- Directed by: SPTA Kumar
- Written by: SPTA Kumar
- Produced by: Soham Agrawal SPTA Rajasekhar
- Starring: Harish Yamini Bhaskar
- Music by: K Prabu Shankar
- Production company: Swastik Cine Vision
- Distributed by: Escape Artists Motion Pictures
- Release date: 2 June 2017;
- Country: India
- Language: Tamil

= Munnodi =

2017 Tamil language film by SPTA Kumar

Munnodi is a 2017 Tamil-language masala film written and directed by SPTA Kumar. The film stars Harish and Yamini Bhaskar in the lead roles, marking their Tamil debuts. Malayalam actors Sijoy Varghese, Arjuna, Ranjith Velayudhan, and Pavel Navageethan play supporting roles. The music was composed by K Prabu Shankar. The film was released on 2 June 2017 to negative reviews.

== Production ==
Telugu actors Harish and Yamini Bhaskar are making their Tamil debut in this film. Malayalam actor Sijoy Varghese was chosen for the role of a police officer after the makers watched him in Avatharam and appreciated him for the role. The film was shot in Chennai, Madhrai, Tirunelveli and Thoothukudi.
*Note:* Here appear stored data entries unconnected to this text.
/-- R456, R480, R482, R485: WRITE. A leaf or client that it makes eligible is chosen no earlier than R456 gives. -/
def State.nodeWrite (s : State) (lvl i : Nat) (w0 w1 w2 : Word) (forgive : Bool) : Nat × State :=
  if levelSize lvl ≤ i || recBad lvl w0 w1 w2 then (nBAD_VALUE, s)
  else
    match s.node? lvl i with
    | none => (nNO_NODE, s)
    | some n =>
      if !s.parentOk lvl w0 then (nBAD_PARENT, s)
      else if w0.toNat % 2 ^ 14 != n.parent && s.backlog lvl i then (nBUSY, s)
      else
        let n' := n.rewritten s.tick ((w0 &&& recMask0 lvl) ||| 0x8000000000000000) (w1 &&& recMask1 lvl)
          (w2 &&& recMask2 lvl) forgive
        let t := s.setNode lvl i n'
        let up := decide (lvl < 2) && !s.eligibleNode lvl i && t.eligibleNode lvl i
        (nOK, (if up then t.rise lvl i else t).relistUp lvl i)

/-- R480, R482: READ: the four words of a record. -/
def State.nodeRead (s : State) (lvl i : Nat) : Nat × List Word :=
  if levelSize lvl ≤ i then (nBAD_VALUE, [])
  else
    match s.node? lvl i with
    | none => (nOK, [BitVec.ofNat 64 (recReset0 lvl), BitVec.ofNat 64 (recReset1 lvl), BitVec.ofNat 64 (recReset2 lvl), 0])
    | some n =>
      let n := n.refill s.tick
      let credit := if n.shaped then ofSigned 32 (wholeBytes n.credit) else 0
      let w3 := credit + n.depth * 2 ^ 32 + (s.backlog lvl i).toNat * 2 ^ 50 + (s.eligibleNode lvl i).toNat * 2 ^ 51
      (nOK, [n.d0, n.d1, n.d2, BitVec.ofNat 64 w3])

/-- The SCHED window's operation: OP 0 READ, 1 WRITE. -/
def State.schedWin (s : State) (op : Nat) : State :=
  if s.fbit .SCHED_WIN_CMD 0 fSCHED_WIN_CMD_BUSY && s.fget .SCHED_WIN_CMD 0 fSCHED_WIN_CMD_OP == op then
    let lvl := s.fget .SCHED_WIN_ADDR 0 fSCHED_WIN_ADDR_LEVEL
    let i := s.fget .SCHED_WIN_ADDR 0 fSCHED_WIN_ADDR_INDEX
    let done (r : Nat) (s : State) : State :=
      (s.fset .SCHED_WIN_STAT 0 fSCHED_WIN_STAT_RESULT r).fset .SCHED_WIN_CMD 0 fSCHED_WIN_CMD_BUSY 0
    if op = 0 then
      match s.nodeRead lvl i with
      | (r, [a, b, c, d]) =>
        done r ((((s.rset .SCHED_WIN_DATA_0 0 a).rset .SCHED_WIN_DATA_1 0 b).rset .SCHED_WIN_DATA_2 0 c).rset
          .SCHED_WIN_DATA_3 0 d)
      | (r, _) => done r s
    else
      let r := s.nodeWrite lvl i (s.rget .SCHED_WIN_DATA_0 0) (s.rget .SCHED_WIN_DATA_1 0) (s.rget .SCHED_WIN_DATA_2 0)
        (s.fbit .SCHED_WIN_CMD 0 fSCHED_WIN_CMD_FORGIVE)
      done r.1 r.2
  else s

/-- R472: a reserved encoding in a meter record. -/
def meterBad (w0 w1 w2 : Word) : Bool :=
  let cir := w1.toNat % 2 ^ 32
  let pir := w1.toNat / 2 ^ 32
  let rate (r : Nat) := r == 0 || rateOk r
  decide (2 ≤ w0.toNat / 8 % 4) || !rate cir || !rate pir || (!w0.toNat.testBit 1 && decide (pir < cir)) ||
    decide (2 ^ 31 ≤ w2.toNat % 2 ^ 32) || decide (2 ^ 31 ≤ w2.toNat / 2 ^ 32)

/-- R472: WRITE and WRITE_FILL; false: BAD_VALUE. -/
def State.meterWrite (s : State) (i : Nat) (w0 w1 w2 : Word) (fill : Bool) : Bool × State :=
  if meterBad w0 w1 w2 then (false, s)
  else
    let o := (s.meter i).refill s.tick
    let m := { o with d0 := w0 &&& 0x7F, d1 := w1, d2 := w2 }
    (true, s.setMeter i (if fill then { m with tc := m.cbs, tp := m.pbs }
      else { m with tc := min m.tc m.cbs, tp := min m.tp m.pbs }))

/-- R480: the six words of a meter's record. -/
def State.meterRead (s : State) (i : Nat) : List Word :=
  let m := (s.meter i).refill s.tick
  [m.d0, m.d1, m.d2, BitVec.ofNat 64 ((wholeBytes m.tc).toNat + (wholeBytes m.tp).toNat * 2 ^ 32),
    BitVec.ofNat 64 (m.green + m.yellow * 2 ^ 32), BitVec.ofNat 64 m.red]

/-- R480: clears a meter's counters. -/
def State.meterClear (s : State) (i : Nat) : State :=
  s.setMeter i { s.meter i with green := 0, yellow := 0, red := 0 }

/-- The METER window's operation: 0 READ, 1 READ_CLEAR, 2 WRITE, 3 WRITE_FILL. -/
def State.meterWin (s : State) (op : Nat) : State :=
  if s.fbit .METER_WIN_CMD 0 fMETER_WIN_CMD_BUSY && s.fget .METER_WIN_CMD 0 fMETER_WIN_CMD_OP == op then
    let i := s.fget .METER_WIN_ADDR 0 fMETER_WIN_ADDR_METER
    let s := s.fset .METER_WIN_CMD 0 fMETER_WIN_CMD_BUSY 0
    if op < 2 then
      match s.meterRead i with
      | [a, b, c, d, e, f] =>
        let s := ((s.rset .METER_WIN_DATA_0 0 a).rset .METER_WIN_DATA_1 0 b).rset .METER_WIN_DATA_2 0 c
        let s := ((s.rset .METER_WIN_DATA_3 0 d).rset .METER_WIN_DATA_4 0 e).rset .METER_WIN_DATA_5 0 f
        if op = 1 then s.meterClear i else s
      | _ => s
    else
      let r := s.meterWrite i (s.rget .METER_WIN_DATA_0 0) (s.rget .METER_WIN_DATA_1 0) (s.rget .METER_WIN_DATA_2 0)
        (op == 3)
      r.2.fsetB .METER_WIN_STAT 0 fMETER_WIN_STAT_BAD_VALUE (!r.1)
  else s

-- Queue watch

/-- R479: a write of QW_CFG, its reserved encodings set aside. -/
def State.qwCfg (s : State) (v : Word) : State :=
  let old := s.rget .QW_CFG 0
  let on := fQW_CFG_EN.get v == 1
  if fQW_CFG_EN.get old == 1 then
    if v &&& 0xFFFFE != old &&& 0xFFFFE then s.flag .SCHED_EVT 0 fSCHED_EVT_CFG_REFUSED else s.fsetB .QW_CFG 0 fQW_CFG_EN on
  else if on then
    let s := ((s.rset .QW_CFG 0 v).fset .QW_PROD 0 fQW_PROD_PROD 0).fset .QW_CONS 0 fQW_CONS_CONS 0
    if (s.rget .QW_BUF_BASE 0).toNat % 2 ^ fQW_CFG_LOG2.get v != 0 then
      (s.fset .QW_CFG 0 fQW_CFG_EN 0).flag .SCHED_EVT 0 fSCHED_EVT_CFG_REFUSED
    else { s with qwNext := s.now, qwRound := 0 }
  else s.rset .QW_CFG 0 v

/-- R473, R475: one sample of a slot, `i` CCLK cycles after the round's start. -/
def State.qwSample (s : State) (slot : Nat) : Word :=
  let w := (s.rget .QW_SLOT slot).toNat
  let ring := w / 2 % 2 == 1
  let id := w / 4 % 2 ^ 18
  let d : Dest := { leaf := !ring, id := id }
  let head : Option Pkt := if ring then (s.rxr? id).bind (·.dq.head?) else (s.leaf? id).bind (·.fifo.head?)
  let now := if s.timeCounts then (s.timeIn (slot / 16 * s.power.cclk)).total else s.time.coarse.total
  let hol := match head with
    | some k => min (2 ^ 32 - 1) ((now - k.joined) / 2 ^ 48)
    | none => 0
  let depth := if head.isSome then s.queueUse d else 0
  BitVec.ofNat 64 (slot + ring.toNat * 2 ^ 12 + depth * 2 ^ 14 + hol * 2 ^ 32)

/-- R473: the slots that are enabled. -/
def State.qwSlots (s : State) : List Nat := ((s.listed .QW_SLOT).filter (fun e => e.2.toNat % 2 == 1)).map (·.1)

/-- R476: the record of a round. -/
def State.qwRecord (s : State) : List Byte :=
  let slots := s.qwSlots
  leBytes 8 s.blockTime.stamp ++ leBytes 4 s.qwRound ++ leBytes 2 slots.length ++
    leBytes 2 (s.fget .QW_CFG 0 fQW_CFG_PERIOD) ++ leBytes 16 0 ++
    slots.flatMap (fun i => leBytes 8 (s.qwSample i).toNat)

/-- R477: where `n` bytes from offset `off` of a buffer of `size` bytes lie: an offset in the data, one in the buffer
and a length for each part. -/
def wrapParts (size off n : Nat) : List (Nat × Nat × Nat) :=
  let o := off % size
  if o + n ≤ size then [(0, o, n)] else [(0, o, size - o), (size - o, 0, n - (size - o))]

/-- R474 to R477: a round falls due. -/
def State.qwRoundDue (s : State) : State :=
  if s.fbit .QW_CFG 0 fQW_CFG_EN then
    let s := s.elapseTo s.qwNext
    let s : State := { s with qwNext := s.qwNext + s.fget .QW_CFG 0 fQW_CFG_PERIOD * usCycles }
    if s.qwOut != 0 then (s.count .QW_CNT 0 fQW_CNT_SKIPPED).flag .SCHED_EVT 0 fSCHED_EVT_SKIP
    else
      let r := s.qwRecord
      let size := 2 ^ s.fget .QW_CFG 0 fQW_CFG_LOG2
      let prod := s.fget .QW_PROD 0 fQW_PROD_PROD
      let used := (prod + 2 ^ 32 - s.fget .QW_CONS 0 fQW_CONS_CONS) % 2 ^ 32
      if size < used + r.length then (s.count .QW_CNT 0 fQW_CNT_LOST).flag .SCHED_EVT 0 fSCHED_EVT_LOST
      else
        let base := (s.rget .QW_BUF_BASE 0).toNat
        let reqs := (wrapParts size prod r.length).flatMap fun (o, at_, n) =>
          (cuts (base + at_) n).map fun (x, len) =>
            ({ who := .qw, port := s.fget .QW_CFG 0 fQW_CFG_RAFTER, level := s.fget .QW_CFG 0 fQW_CFG_DMA_PRI,
               write := true, addr := base + at_ + x, len := len, data := (r.drop (o + x)).take len, msg := false,
               ctrl := false, purpose := .qwWrite } : RafterReq)
        { s.enqueue reqs with qwOut := reqs.length, qwLen := r.length, qwFail := false }
  else s

/-- R478, R598: a response to a write of the round. -/
def State.qwWritten (s : State) (code : Nat) : State :=
  let s : State := { s with qwOut := s.qwOut - 1, qwFail := s.qwFail || code != 0 }
  if s.qwOut != 0 then s
  else if s.qwFail then (s.count .QW_CNT 0 fQW_CNT_LOST).flag .SCHED_EVT 0 fSCHED_EVT_LOST
  else
    let s := (s.wrapAdd .QW_PROD 0 fQW_PROD_PROD s.qwLen).count .QW_CNT 0 fQW_CNT_ROUNDS
    { s.flag .SCHED_EVT 0 fSCHED_EVT_QW_ROUND with qwRound := (s.qwRound + 1) % 2 ^ 32 }

/-- R437, R443, R488: what a re-thatch leaves of the loft and the scheduler, registers apart. -/
def State.schedClear (s : State) : State :=
  { s with leaves := [], clients := [], groups := [], active := [], rising := [], meters := [], qwOut := 0, qwLen := 0,
           qwFail := false }

end Sys2Proof.Machine
end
Arjuna, who appeared in Tamil and Telugu films, was signed to play one of the three main leads alongside Harish and Varghese.

== Soundtrack ==
The songs were composed by K Prabu Shankar.

Track listing
| No. | Title | Lyrics | Singer(s) | Length |
|---|---|---|---|---|
| 1. | "Muttakari" | SPTA Kumar | Velmurugan, Janaki Iyer | 5:09 |
| 2. | "Akkam Pakkam" | SPTA Kumar | Sooraj Santhosh, Remya Nambeesan | 5:05 |
| 3. | "Enna Idhu" | SPTA Kumar | Haricharan | 5:26 |
| 4. | "Deivam Thandha" |  | Madhu Balakrishnan | 2:55 |
| 5. | "Munnodi (Theme) [Instrumental]" |  | K. Prabu Sankar | 2:55 |
| Total length: |  |  |  | 21:30 |

== Reception ==
The Deccan Chronicle wrote that "The movie starts off with an interesting note, loses its sheen due to the lackluster romantic track and the clichéd friends gang who does the routine thing of boozing, dancing and helping the hero out in his love life". The Times of India wrote that "The actors, too, are very artificial and the director's writing lets him and his movie down".